First let's characterize removable singularities.

\begin{thm*}
    [Characterization of Removable Singularities]

    An isolated singularity $c$ of a holomorphic function $f: \Omega \rightarrow \mathbb{C}$ is removable if and only if one of the following conditions holds:

    \begin{enumerate}
        \item The Laurent expansion of $f$ is some non-empty annulus $A(c, 0, r)$ is a power series (its coefficients $a_n$ are zero for $n<0$).
        \item The value $f(z)$ has a limit in $\mathbb{C}$ when $z\rightarrow c$.
        \item The function $f$ is bounded in some non-empty open annulus $A(c, 0, r)$.
    \end{enumerate}
\end{thm*}

\begin{proof}
    We can prove $ (3) \implies (1)$ using the expression of $a_n$.
\end{proof}

\begin{thm*}
    [Characterization of Pole Multiplicity]
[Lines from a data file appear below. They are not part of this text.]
/-! ## Page selection -/

/-- Fields of a page-selection descriptor (Table 16.10). -/
def pdBase (n : Nat) : Nat := bits n 0 57
def pdPages (n : Nat) : Nat := bits n 64 12
def pdK (n : Nat) : Nat := bits n 80 7
def pdLen (n : Nat) : Nat := bits n 88 7 + 1
def pdQ (n : Nat) : Nat := bits n 96 17
def pdL (n : Nat) : Nat := bits n 128 17
def pdPort (n : Nat) : Nat := bits n 160 4
/-- The staging descriptor and the query that the command has captured beside it. -/
def pdStaging (n : Nat) : Nat := bits n 256 256
def pdQuery (n j : Nat) : Nat := bits n (512 + 8 * j) 8

/-- A descriptor that completes the command at once with st 4 (R348). -/
def pdBad (n staging : Nat) : Bool :=
  bits n 57 7 != 0 || bits n 76 4 != 0 || bits n 87 1 != 0 || bits n 95 1 != 0 || bits n 113 15 != 0 || bits n 145 15 != 0 ||
    bits n 164 92 != 0 || pdPages n == 0 || pdK n == 0 || sdSpc staging != 2

/-- The hole checks of `pgsel` at its fire (R348). -/
def pageTrap (s : State) (f : Fire) (n : Nat) : Option Trap :=
  let t := f.cur.elem.tile
  match s.holeIn t .x (pdQ n) (pdLen n) with
  | some x => some { cause := 0x05, addr := x }
  | none => match s.holeIn t .x (pdL n) (2 * min (pdK n) (pdPages n)) with
    | some x => some { cause := 0x05, addr := x }
    | none => none

/-- The page selection of an element that holds a scoreboard token, while it is the one its block's selector serves (R349). -/
def State.pageReq (s : State) (e : ElemId) (sb : Nat) : Option Req :=
  let handing := fun (r : Req) => r.op == .pgsel && r.elem.tile.block == e.tile.block && !r.preempted
  match s.reqs.find? handing with
  | some r => if r.elem = e ∧ r.sb = sb then some r else none
  | none => none

/-- A page selection ends: its port has no owner (R349, R400). -/
def State.endPages (s : State) (r : Req) (got st : Nat) : State :=
  (s.modPort r.elem.tile (pdPort r.blk) fun p => { p with owner := none }).complete r got st

/-- The exact score of a summary against the query, rounded once (R349, R165). -/
def pageScoreOf (n : Nat) (e : List Byte) : Word :=
  wordOf (roundTo Fmt.f32 (sumX 0 ((List.range (pdLen n)).map fun j =>
    (mulX (Fmt.e4m3.value (e.getD j 0).toNat) (Fmt.e4m3.value (pdQuery n j))).1)).1 0).1

/-- The query summary is read as one access of the bank (R349); a poisoned byte ends the command (R401). -/
def State.readQuery (s : State) (r : Req) : State :=
  let segs := s.localRuns r.elem.tile .x (pdQ r.blk) (pdLen r.blk)
  let d := s.engineRead segs
  if segs.any (fun g => s.blocked r ⟨8, 0, g.1, g.2⟩) then s
  else if d.2 ≠ .clean then s.endPages r 0 1
  else s.putReq { r with started := true, parts := [], blk := r.blk % 2 ^ 512 + numOf d.1 * 2 ^ 512 }
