/-- What a request asks of a purge that is past its marking, with which it is merged (R429): nothing more is removed by tag, the halts of
its faults end, and a task that it ends is ended. -/
def State.lateJoin (s : State) (p : Purge) : State × List (Nat × Nat × Cause × BitVec 16 × Nat × Word) :=
  let hit := fun (x : Nat × Region) => x.2.live && p.ends.any fun e => e.1 == x.1 || some e.1 == x.2.twin.map (·.1)
  let tasks := s.regions.filter hit
  let firsts := tasks.filter fun x => match x.2.twin with
    | some (_, isFirst) => isFirst
    | none => true
  (tasks.foldl (fun z x => z.endRegion x.1) (s.freeBanks p.banks p.halts), firsts.map fun x => endRec p x.1 x.2)

/-- A purge is requested (R429): one for a tag that is already queued or in progress is merged with it, and writes no second
record. -/
def State.requestPurge (s : State) (p : Purge) : State :=
  let join := fun (q : Purge) =>
    { q with ends := q.ends ++ p.ends, cmds := q.cmds ++ p.cmds, banks := q.banks ++ p.banks, halts := q.halts ++ p.halts
             holds := q.holds ++ p.holds }
  let early := fun (q : Purge) => q.owner == p.owner && q.unmarked
  let late := fun (q : Purge) => q.owner == p.owner && !q.unmarked
  if s.purges.any early then { s with purges := modFirst early join s.purges }
  else if s.purges.any late then
    let a := s.lateJoin p
    { a.1 with purges := modFirst late (fun q => { q with recs := q.recs ++ a.2, cmds := q.cmds ++ p.cmds }) a.1.purges }
  else { s with purges := s.purges ++ [{ p with st := if (s.purgesOf p.die).isEmpty then .marking else .queued }] }

/-- A task is ended (R431): its launch tag is purged, and the marking releases its region. -/
def State.endTask (s : State) (rid die : Nat) (cause : Cause) (itertag : BitVec 16) : State :=
  let r := s.region rid
  s.requestPurge { die := die, owner := r.task.owner, cause := cause, ends := [(rid, 2, cause, itertag)], holds := [(rid, itertag)] }

/-- The ranges that a test of their owners admits are freed (R340). -/
def State.freeRanges (s : State) (p : Owner → Bool) : State :=
  let free := fun (_ : Nat) (e : RangeEnt) => if e.live && p e.owner then { e with live := false } else e
  { s with dies := Table.mapAll s.dies fun _ d => { d with ranges := Table.mapAll d.ranges free } }

/-- A context is ended (R340, R431): every task of it ends with st 2, the queued ones too, its ranges are freed, and ccb.dead is set. -/
def State.endContext (s : State) (ctxno : BitVec 14) (die : Nat) (cause : Cause) (itertag : BitVec 16) : State :=
  let mine := s.queue.filter fun l => lrCtx l.recd == ctxno
  let hits := s.hits.filter fun h => lrCtx h.launch.recd == ctxno
  let s1 := { s with
    queue := s.queue.filter fun l => lrCtx l.recd != ctxno
    hits := s.hits.filter fun h => lrCtx h.launch.recd != ctxno }
  let s2 := (mine ++ hits.map (·.launch)).foldl (fun z l => z.writeRec die l.recd 2 cause 0 0 0 0) s1
  let s3 := (s2.regions.filter fun p => p.2.live && p.2.ctxno == ctxno).foldl (fun z p => z.endTask p.1 die cause itertag) (s2.spend s)
  (s3.freeRanges fun o => o.ctxno == ctxno).setCcb ctxno 385 1 1
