/-- What the fields of the management block and of the command record hold, as a number of 192 bytes (Tables 23.1, 23.2): a field that is
written only, and every reserved bit, is zero (R2, R8). -/
def State.windowNum (s : State) (die : Nat) : Nat :=
  let d := s.die die
  let c := d.crec.toNat
  pack [(0, d.lw.toNat), (128, if d.busy then 1 else 0), (129, d.res.toNat), (160, d.rval.toNat), (192, d.refl.toNat),
    (208, d.lostl.toNat), (224, s.bst.toNat), (227, s.bres.toNat), (256, d.ntf.toNat), (264, d.isl.toNat), (1024, bits c 0 8),
    (1088, bits c 64 64), (1152, bits c 128 64), (1216, bits c 192 64)]

/-- What a read of a byte of the management window returns (R8, R440): beyond the two records it is zero. -/
def State.readWindow (s : State) (die off : Nat) : Byte := BitVec.ofNat 8 (bits (s.windowNum die) (8 * off) 8)

/-- `LAUNCH_WORD_STORE` (R332, R443, R444): the synchronising store waits for an empty word, and fills it. -/
def execLaunchWordStore (die : Nat) (value : BitVec 64) (s : State) : Host.Outcome State Fault Refusal :=
  if (s.die die).lwFull || s.lost.contains (Config.windowPort die).toNat then go s
  else go (s.modDie die fun d => { d with lw := value, lwFull := true })

/-! ## Commands -/

/-- Fields of a command record (Table 23.2). -/
def cmdOp (n : Nat) : Nat := bits n 0 8
def cmdP (n i : Nat) : Nat := bits n (64 + 64 * i) 64
def cmdReserved (n : Nat) : Bool := bits n 8 56 != 0 || bits n 256 256 != 0

/-- The result and the value with which a command ends. -/
def State.ends (s : State) (die res : Nat) (v : Word) : State := s.modDie die fun d => { d with fin := some (BitVec.ofNat 3 res, v) }

/-- A command is started by a write of cdb (R441): an overrun changes only res; the record is captured whole, and busy is set; `ok`
judges the boot state and `run` is the command, on its captured record. -/
def State.command (s : State) (die op : Nat) (ok : Bool) (run : Nat → State → State) : State :=
  let d := s.die die
  let n := d.crec.toNat
  if cmdOp n ≠ op then s
  else if d.busy then s.modDie die fun x => { x with res := 3 }
  else
    let s1 := s.modDie die fun x => { x with busy := true, run := some d.crec, fin := none }
    if !ok then s1.ends die 4 0 else if cmdReserved n then s1.ends die 2 0 else run n s1

/-- A command that runs in the running boot state, when its operands are in range, and ends at once (R441). -/
def State.simple (s : State) (die op : Nat) (good : Nat → Bool) (run : Nat → State → State) : Host.Outcome State Fault Refusal :=
  go (s.command die op (s.bst == 2) fun n z => if good n then (run n z).ends die 0 0 else z.ends die 2 0)

/-- A companion physical address of `len` bytes (R442). -/
def inCompanion (a len : Nat) : Bool := decide (0x1000000000000 ≤ a) && decide (a + len ≤ 0x2000000000000)

/-- A package island of a die (R15, R441). -/
def islandOf (n die : Nat) : Bool := decide (cmdP n 0 < 128) && cmdP n 0 / 16 == die

/-- The tile of the die that an operand names (Table 23.3); compute tiles only. -/
def cmdTile (n die : Nat) : TileId := ⟨die, bits (cmdP n 0) 0 5, bits (cmdP n 0) 5 6⟩
def cmdTileOk (n die : Nat) : Bool := decide ((cmdTile n die).row < 20) && decide ((cmdTile n die).col < 40) && (cmdTile n die).isCompute

/-- `POWER_UP` (R447): every die is in boot state 0, and every island at its lowest point; the world outside the package, with the
memory of the companion and of the remote devices, stays. -/
def execPowerUp (s : State) : Host.Outcome State Fault Refusal :=
  let outside := fun (a : Nat) => (decide (0x1000000000000 ≤ a) && decide (a < 2 ^ 52)) || decide (2 ^ 60 ≤ a)
  go { State.reset with
    agenda := s.agenda, tick := s.tick, fresh := s.fresh, spaces := s.spaces, netq := s.netq
    mem := s.mem.filter (fun c => outside c.1), pois := s.pois.filter fun p => outside p.1 }

/-- `BOOT` (R447): the ROM of d0 reads an image in boot states 0 and 3. -/
def execBoot (die : Nat) (s : State) : Host.Outcome State Fault Refusal :=
  go (s.command die 0 (die == 0 && (s.bst == 0 || s.bst == 3)) fun n z =>
    if inCompanion (cmdP n 0) (cmdP n 1) then
      let d := z.engineRead [(cmdP n 0, cmdP n 1)]
      { z with bst := 1, bres := 0, fwImg := d.1, fwPois := d.2 }
    else z.ends die 2 0)

/-- Bytes of a firmware image, and its fields (Table 23.6). -/
def fwField (img : List Byte) (off len : Nat) : Nat := numOf ((img.drop off).take len)

/-- The first check that an image fails (R448); 0 where every check holds. -/
def bootCheck (img : List Byte) (clean : Bool) : BitVec 3 :=
  let h := fwField img 0 16
  let blen := bits h 64 32
  if !clean || bits h 0 32 != 0x53384657 || bits h 38 26 != 0 || bits h 96 32 != 0 || fwField img 3748 28 != 0 || blen % 64 != 0 ||
      decide (blen < 64) || decide (67108864 < blen) || img.length != 3776 + blen then 4
  else if sha3 ((img.drop 16).take 1312) ≠ Config.keyDigest.toNat then 1
  else if bits h 32 6 < Config.minSvn.toNat then 2
  else if dsaVerify ((img.drop 16).take 1312) (bytesOf 32 (sha3 (img.drop 3776))) ((img.drop 1328).take 2420) then 0
  else 3

/-- `BOOT_VERIFY_END` (R447, R448): the image that was read is accepted, its body loaded into all 32 stewards and every launch word
emptied; or it is refused. -/
def execBootVerifyEnd (s : State) : Host.Outcome State Fault Refusal :=
  if s.bst ≠ 1 then go s
  else
    let c := bootCheck s.fwImg (s.fwPois == .clean)
    let s1 := s.ends 0 0 0
    if c = 0 then
      let s2 := (List.range 8).foldl (fun z n => z.modDie n fun x => { x with lwFull := false }) s1
      go { s2 with
        bst := 2, svn := bits (fwField s.fwImg 0 16) 32 6, fwdig := sha3 s.fwImg
        stewards := List.replicate 32 (s.fwImg.drop 3776) }
    else go { s1 with bst := 3, bres := c }

/-- The point of an island: the lowest until the host sets one (R450). -/
def State.pointOf (s : State) (n : Nat) : BitVec 4 := ((Table.get s.islands n : Island).point).getD (Config.lowPoint n)

/-- The state with an island changed. -/
def State.modIsland (s : State) (n : Nat) (f : Island → Island) : State := { s with islands := Table.modify s.islands n f }

/-- `SET_POINT` (R450). -/
def execSetPoint (die : Nat) (s : State) : Host.Outcome State Fault Refusal :=
  go (s.command die 1 (s.bst == 2) fun n z =>
    let i := cmdP n 0
    let p := cmdP n 1
    if !islandOf n die || decide (16 ≤ p) then z.ends die 2 0
    else if p < (Config.lowPoint i).toNat ∨ (Config.highPoint i).toNat < p then z.ends die 1 0
    else (z.modIsland i fun x => { x with point := some (BitVec.ofNat 4 p) }).ends die 0 0)

/-- A translation of an invalidation's space and range (R219). -/
def invalHits (n space vbase size : Nat) : Bool :=
  space == bits (cmdP n 0) 0 14 && (bits (cmdP n 0) 16 1 == 1 || overlap vbase size (cmdP n 1) (cmdP n 2))

/-- A TLB entry of an invalidation. -/
def invalEnt (n : Nat) (e : TlbEnt) : Bool := invalHits n e.space e.vbase e.size

/-- The virtual bytes that a command has translated and not yet performed (R219): of the tokens that a stream has issued, and of the chunks
that a copy has checked. -/
def Req.translated (r : Req) : List (Nat × Nat) :=
  match r.op with
  | .stream _ =>
    if spaceCode (sdSpc r.blk) ≠ .g then []
    else r.ahead.zipIdx.filterMap fun x => if x.1.parts.isEmpty then none else some ((sdAddr r.blk r.off (r.prog + x.2)).toNat, 32)
  | .copy =>
    ((r.todo.map (·.chunk)).eraseDups.flatMap r.chunkElems).flatMap fun e =>
      (if cbSsp r.blk = 2 then [((r.copyAddr e).1.toNat, cbEsz r.blk)] else []) ++
        if cbDsp r.blk = 2 then [((r.copyAddr e).2.toNat, cbEsz r.blk)] else []
  | _ => []

/-- Every access that was translated with an entry of an invalidation is performed (R219), those of commands and the blocks of a reuse
hit too. -/
def State.invalDone (s : State) (n : Nat) : Bool :=
  (s.reqs.all fun r => r.performed || !(r.pages ++ r.translated).any fun p => invalHits n (s.space r.ctxno) p.1 p.2) &&
    s.hits.all fun h => (h.todo.getD []).isEmpty || !invalHits n (s.launchSpace h.launch) (abResBase h.launch.args) h.len

/-- `INVALIDATE` (R219): the entries go; the command ends when every access translated with one is performed. -/
def execInvalidate (die : Nat) (s : State) : Host.Outcome State Fault Refusal :=
  go (s.command die 2 (s.bst == 2) fun n z =>
    let p := cmdP n 0
    let whole := bits p 16 1 == 1
    if bits p 14 2 = 0 ∧ p < 2 ^ 17 ∧ (whole ∨ cmdP n 1 + cmdP n 2 ≤ 2 ^ 57) then z.dropTlb (invalEnt n) else z.ends die 2 0)

/-- A TLB entry whose frame lies in a peer window (R446). -/
def frameInWindow (e : TlbEnt) (p : Nat) : Bool := rangeOf e.frame == some (.peer p)

/-- `BIND_WINDOW` (R446): a window is bound or, unless a TLB holds a page of it, unbound. -/
def execBindWindow (die : Nat) (s : State) : Host.Outcome State Fault Refusal :=
  go (s.command die 3 (s.bst == 2) fun n z =>
    let p := cmdP n 0
    if 64 ≤ p ∨ 12 ≤ cmdP n 1 ∨ 2 ^ 32 ≤ cmdP n 2 then z.ends die 2 0
    else if cmdP n 2 = 0 then
      if z.anyTlb (frameInWindow · p) then z.ends die 4 0 else { z with peers := Table.set z.peers p none }.ends die 0 0
    else { z with peers := Table.set z.peers p (some (cmdP n 1, cmdP n 2)) }.ends die 0 0)

/-- `CONTEXT` (R431, R442): a context is made known with its control block, or ended. -/
def execContext (die : Nat) (s : State) : Host.Outcome State Fault Refusal :=
  s.simple die 4 (fun n => decide (cmdP n 0 < 16384) && decide (cmdP n 2 < 2) &&
      (cmdP n 2 == 0 || (cmdP n 1 % 64 == 0 && inCompanion (cmdP n 1) 64))) fun n z =>
    let c := cmdP n 0
    if cmdP n 2 = 1 then { z with ctxs := Table.set z.ctxs c (cmdP n 1), faultSeq := Table.set z.faultSeq c 0 }
    else z.endContext (BitVec.ofNat 14 c) die 0 0

/-- `SPACE_TABLE` (R216). -/
def execSpaceTable (die : Nat) (s : State) : Host.Outcome State Fault Refusal :=
  s.simple die 5 (fun n => cmdP n 0 % 0x20000 == 0 && inCompanion (cmdP n 0) 0x20000) fun n z =>
    z.modDie die fun d => { d with spaceBase := some (cmdP n 0) }

/-- `TRANSLATION_QUEUE` (R221, R442). -/
def execTranslationQueue (die : Nat) (s : State) : Host.Outcome State Fault Refusal :=
  s.simple die 6 (fun n => cmdP n 0 % 4096 == 0 && (List.range 13).any (fun k => cmdP n 1 == 16 * 2 ^ k) &&
      inCompanion (cmdP n 0) (32 * cmdP n 1)) fun n z =>
    z.modDie die fun d => { d with tqBase := cmdP n 0, tqLen := cmdP n 1 }

/-- `REUSE_STORE` (R402): the store is assigned from the die's HBM, and every entry of the table is freed. -/
def execReuseStore (die : Nat) (s : State) : Host.Outcome State Fault Refusal :=
  s.simple die 7 (fun n => cmdP n 0 % 0x200000 == 0 && cmdP n 1 % 0x200000 == 0 && cmdP n 0 / 2 ^ 36 == die &&
      decide (cmdP n 0 % 2 ^ 36 + cmdP n 1 ≤ 2 ^ 36)) fun n z =>
    z.modDie die fun d => { d with reuse := [], rsBase := cmdP n 0, rsLen := cmdP n 1 }

/-- The least recently hit entry of a space that is not being inserted. -/
def leastOf (t : Table Reuse) (space : Nat) : Option Nat :=
  (t.foldl (fun (b : Option (Nat × Nat)) e =>
    let lower := match b with
      | some c => decide (e.2.used < c.2)
      | none => true
    if e.2.space = space ∧ (e.2.st = ReuseSt.live ∨ e.2.st = ReuseSt.dead) ∧ lower = true then some (e.1, e.2.used)
    else b) none).map (·.1)

/-- Entries of a space are freed down to its quota, the least recently hit first, and last those that are still being inserted
(R442). -/
def cutQuota (t : Table Reuse) (space quota fuel : Nat) : Table Reuse :=
  match fuel with
  | 0 => t
  | k + 1 =>
    if (t.filter fun e => e.2.st != .free && e.2.space == space).length ≤ quota then t
    else match leastOf t space with
      | some n => cutQuota (Table.erase t n) space quota k
      | none => match t.find? fun e => e.2.st == .inserting && e.2.space == space with
        | some e => cutQuota (Table.erase t e.1) space quota k
        | none => t

/-- `REUSE_QUOTA` (R407). -/
def execReuseQuota (die : Nat) (s : State) : Host.Outcome State Fault Refusal :=
  s.simple die 8 (fun n => decide (cmdP n 0 < 16384) && decide (cmdP n 1 ≤ 65536)) fun n z =>
    z.modDie die fun d =>
      { d with quota := Table.set d.quota (cmdP n 0) (cmdP n 1), reuse := cutQuota d.reuse (cmdP n 0) (cmdP n 1) d.reuse.length }

/-- `REUSE_FLUSH` (R408). -/
def execReuseFlush (die : Nat) (s : State) : Host.Outcome State Fault Refusal :=
  s.simple die 9 (fun n => bits (cmdP n 0) 14 2 == 0 && decide (cmdP n 0 < 2 ^ 17)) fun n z =>
    let all := bits (cmdP n 0) 16 1 == 1
    let kill := fun (_ : Nat) (e : Reuse) =>
      if (e.st == .live || e.st == .inserting) && (all || e.space == bits (cmdP n 0) 0 14) then { e with st := .dead } else e
    z.modDie die fun d => { d with reuse := Table.mapAll d.reuse kill }

/-- A region still has a save of the host's to come. -/
def Region.toSave (r : Region) (c : Nat) : Bool := r.live && r.ctxno.toNat == c && (r.saveAsked || r.life == .saving)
    An isolated singularity $c$ of a holomorphic function $f: \Omega \rightarrow \mathbb{C}$ is a pole of multiplicity $p$ if and only if one of the following conditions holds:
    \begin{enumerate}
        \item The Laurent expansion of $f$ is some non-empty annulus $A(c, 0, r)$ is 
            $$ f(z) = \sum_{n=-p}^{+\infty} a_n(z-c)^n$$
            with $ a_{-p} \neq 0$.
        \item There is a holomorphic function $a: \Omega \rightarrow \mathbb{C}$ such that 
            $$\forall z \in \Omega, f(z) = \frac{a(z)}{(z-c)^p} $$
    \end{enumerate}
\end{thm*}

\begin{thm*}
    [Characterization of Poles]

    An isolated singularity $c$ of a holomorphic function $f: \Omega \rightarrow \mathbb{C}$ is a pole (of multiplicity $p$) if and only if the following conditions hold:
    \begin{enumerate}
        \item $ 1/f $ is defined in some open annulus $A(c, 0, r)$,
        \item $ 1/f$ has a holomorphic extension to $D(c, r)$
        \item and $c$ is a zero (of multiplicity $p$) of this extension.
    \end{enumerate}

    Alternatively, $c$ is a pole of $f$ if and only if
    $$ |f(z)| \rightarrow + \infty$$ when $$ z \rightarrow c $$
\end{thm*}


\subsection{Computation of residues}

We can use residues to characterize the behaviour of $f$ around its singularities.

\begin{thm*}
    [Computation of residues]
    Let $\Omega$ be an open subset of $\mathbb{C}$.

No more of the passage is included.